*Task requirements*
Please report each line in the material below that includes "signalRing".

——

-- ==== Sys2Proof/Machine/Events.lean ====
section
/-!
DEFINITION. Event records on their way to the hosts: the event rings (R114 to R117), MSI-X (R95, R118), the last-resort event
store (R623 to R626), and the links, PERST and Function Level Reset of the ports (R102 to R104).
-/
namespace Sys2Proof.Machine

/-! ### Private state of the rings -/

def CmdRing.fresh : CmdRing := ⟨0, 16, 0, 0, false, false, 0⟩
def EvtRing.fresh : EvtRing := ⟨0, 64, 0, 0, 0⟩
/-- A vector is masked by default, as the PCIe standard has it (R102). [PRESUMED, log entry 214] -/
def MsixEntry.fresh : MsixEntry := ⟨0, 0, true⟩

def cmdRing (s : State) (q : Port) (n : Nat) : CmdRing := (s.port q).cmd.get CmdRing.fresh n
def evtRing (s : State) (q : Port) (m : Nat) : EvtRing := (s.port q).evt.get EvtRing.fresh m
def setCmdRing (q : Port) (n : Nat) (r : CmdRing) (s : State) : State :=
  s.modPort q (fun p => { p with cmd := p.cmd.put CmdRing.fresh n r })
def setEvtRing (q : Port) (m : Nat) (r : EvtRing) (s : State) : State :=
  s.modPort q (fun p => { p with evt := p.evt.put EvtRing.fresh m r })

/-- Offsets of the registers of command ring `n` and event ring `m`. -/
def crOff (n o : Nat) : Nat := 0x100 + 0x20 * n + o
def erOff (m o : Nat) : Nat := 0x300 + 0x20 * m + o

def crEnabled (s : State) (q : Port) (n : Nat) : Bool := rdB s (pgHP q) (crOff n 0x08) 31
def erEnabled (s : State) (q : Port) (m : Nat) : Bool := rdB s (pgHP q) (erOff m 0x08) 31
def erHead (s : State) (q : Port) (m : Nat) : Nat := rdF s (pgHP q) (erOff m 0x0C) 15 0 % (evtRing s q m).depth
def erTail (s : State) (q : Port) (m : Nat) : Nat := rdF s (pgHP q) (erOff m 0x10) 15 0

/-! ### MSI-X -/

def msixEntry (s : State) (q : Port) (v : Nat) : MsixEntry := (s.port q).msix.get MsixEntry.fresh v

/-- The function may send messages: MSI-X is enabled and it masters the bus in D0. [PRESUMED, log entry 37] -/
def msixLive (c : PortConfig) : Bool := c.msixEnable && c.busMaster && !c.d3hot

/-- Sends a vector's message, or sets its pending bit while it or the function is masked (R118); a port whose host has not
enabled MSI-X sends nothing. -/
def sendMsix (q : Port) (v : Nat) (s : State) : State :=
  if !msixLive (s.port q).config then s
  else if (msixEntry s q v).masked || (s.port q).config.msixMask then s.modPort q (fun p => { p with pending := p.pending.put false v true })
  else s.modPort q (fun p => { p with sent := p.sent.put 0 v (p.sent.get 0 v + 1) })

/-- The vectors of `vs` that are pending and not masked send their messages. -/
def sendPending (q : Port) (vs : List Nat) (s : State) : State :=
  vs.foldl (fun t v =>
    if (t.port q).pending.get false v && !(msixEntry t q v).masked && msixLive (t.port q).config && !(t.port q).config.msixMask then
      sendMsix q v (t.modPort q (fun p => { p with pending := p.pending.put false v false }))
    else t) s

/-- A ring sends its vector and counts no record as unsignalled (R118). [DEDUCED, log entry 35] -/
def signalRing (q : Port) (m : Nat) (s : State) : State :=
  sendMsix q (rdF s (pgHP q) (erOff m 0x08) 13 8) (setEvtRing q m { evtRing s q m with unsent := 0 } s)

/-- A record written while the link is up counts as unsignalled, and the MOD_COUNT-th sends the vector (R103, R118). -/
def countUnsent (q : Port) (m : Nat) (s : State) : State :=
  if !(s.port q).up then s
  else
    let r := evtRing s q m
    let n := r.unsent + 1
    let t := setEvtRing q m { r with unsent := n, oldest := if r.unsent = 0 then now s else r.oldest } s
    if atLeast n (rdF s (pgHP q) (erOff m 0x08) 23 16) then signalRing q m t else t
where
  /-- MOD_COUNT reached; 0 acts as 1. -/
  atLeast (n c : Nat) : Bool := decide (max 1 c ≤ n)

/-! ### Event rings -/

/-- The lowest-numbered enabled override of a port that names a page (R114). -/
def overrideRing (s : State) (q : Port) (page : Nat) : Option Nat :=
  ((List.range 4).find? (fun i => rdB s (pgHP q) (0x094 + 4 * i) 15 && decide (rdF s (pgHP q) (0x094 + 4 * i) 11 0 = page))).map
    (fun i => rdF s (pgHP q) (0x094 + 4 * i) 13 12)

/-- The ring of a port that a record goes to (R114). -/
def selectRing (s : State) (q : Port) (r : EvRec) : Nat :=
  let byRoute := rdF s (pgHP q) 0x090 (2 * (r.sev - 1) + 1) (2 * (r.sev - 1))
  if r.sev ≤ sevDEGRADED then (overrideRing s q r.page).getD byRoute else byRoute

/-- The ring is full (R116). -/
def erFull (s : State) (q : Port) (m : Nat) : Bool :=
  decide ((erTail s q m + 1) % (evtRing s q m).depth = erHead s q m)

/-- The slot of the next record can be written (R117). -/
def erUsable (s : State) (q : Port) (m : Nat) : Bool :=
  canUse s .record ((evtRing s q m).base + 16 * erTail s q m) 16

/-- A record that finds its ring full or disabled is dropped and counted (R116). -/
def dropRecord (q : Port) (m : Nat) (s : State) : State :=
  let r := evtRing s q m
  incCnt (pgHP q) (erOff m 0x14) 1 (setEvtRing q m { r with dropped := r.dropped + 1 } s)

/-- Writes a record at TAIL and advances TAIL (R115); true where the memory took it. -/
def writeRecord (q : Port) (m : Nat) (r : EvRec) (s : State) : Bool × State :=
  let w := writeAs .record ((evtRing s q m).base + 16 * erTail s q m) (eventRecord r) s
  match w.1 with
  | some _ => (false, w.2)
  | none =>
    (true, countUnsent q m (incCnt (pgHP q) (erOff m 0x1C) 1
      (wrN (pgHP q) (erOff m 0x10) ((erTail s q m + 1) % (evtRing s q m).depth) w.2)))

/-- RING_OVERFLOW with the number dropped, written ahead of the first record after drops (R116), with BOTH where the port's
records also go to the other one (R104, R619). [DEDUCED, log entry 34] -/
def overflowRecord (s : State) (q : Port) (m : Nat) : EvRec :=
  ⟨now s, pgHP q, 0x101, sevINFO, divertPort s q, false, satN 28 (evtRing s q m).dropped + m * 2 ^ 28⟩

/-- Delivers a record to its ring: dropped, written, or not taken by the memory (false, R117). -/
def toRing (q : Port) (r : EvRec) (s : State) : Bool × State :=
  let m := selectRing s q r
  if !erEnabled s q m || erFull s q m then (true, dropRecord q m s)
  else if !erUsable s q m then (false, s)
  else if (evtRing s q m).dropped = 0 then writeRecord q m r s
  else
    let o := overflowRecord s q m
    let w := writeRecord q m o s
    if !w.1 then w
    else
      let t := setEvtRing q m { evtRing w.2 q m with dropped := 0 } w.2
      let t := if divertPort s q then copyOverflow q o t else t
      if erFull t q m then (true, dropRecord q m t)
      else if !erUsable t q m then (false, t)
      else writeRecord q m r t
where
  /-- A port that R104 or R619 diverts: the other port gets the record as well. -/
  copyOverflow (q : Port) (o : EvRec) (t : State) : State :=
    { t with outbox := t.outbox ++ [⟨o, decide (q = .b), decide (q = .a)⟩] }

——

*Solution to the problem*
def signalRing (q : Port) (m : Nat) (s : State) : State :=
    if atLeast n (rdF s (pgHP q) (erOff m 0x08) 23 16) then signalRing q m t else t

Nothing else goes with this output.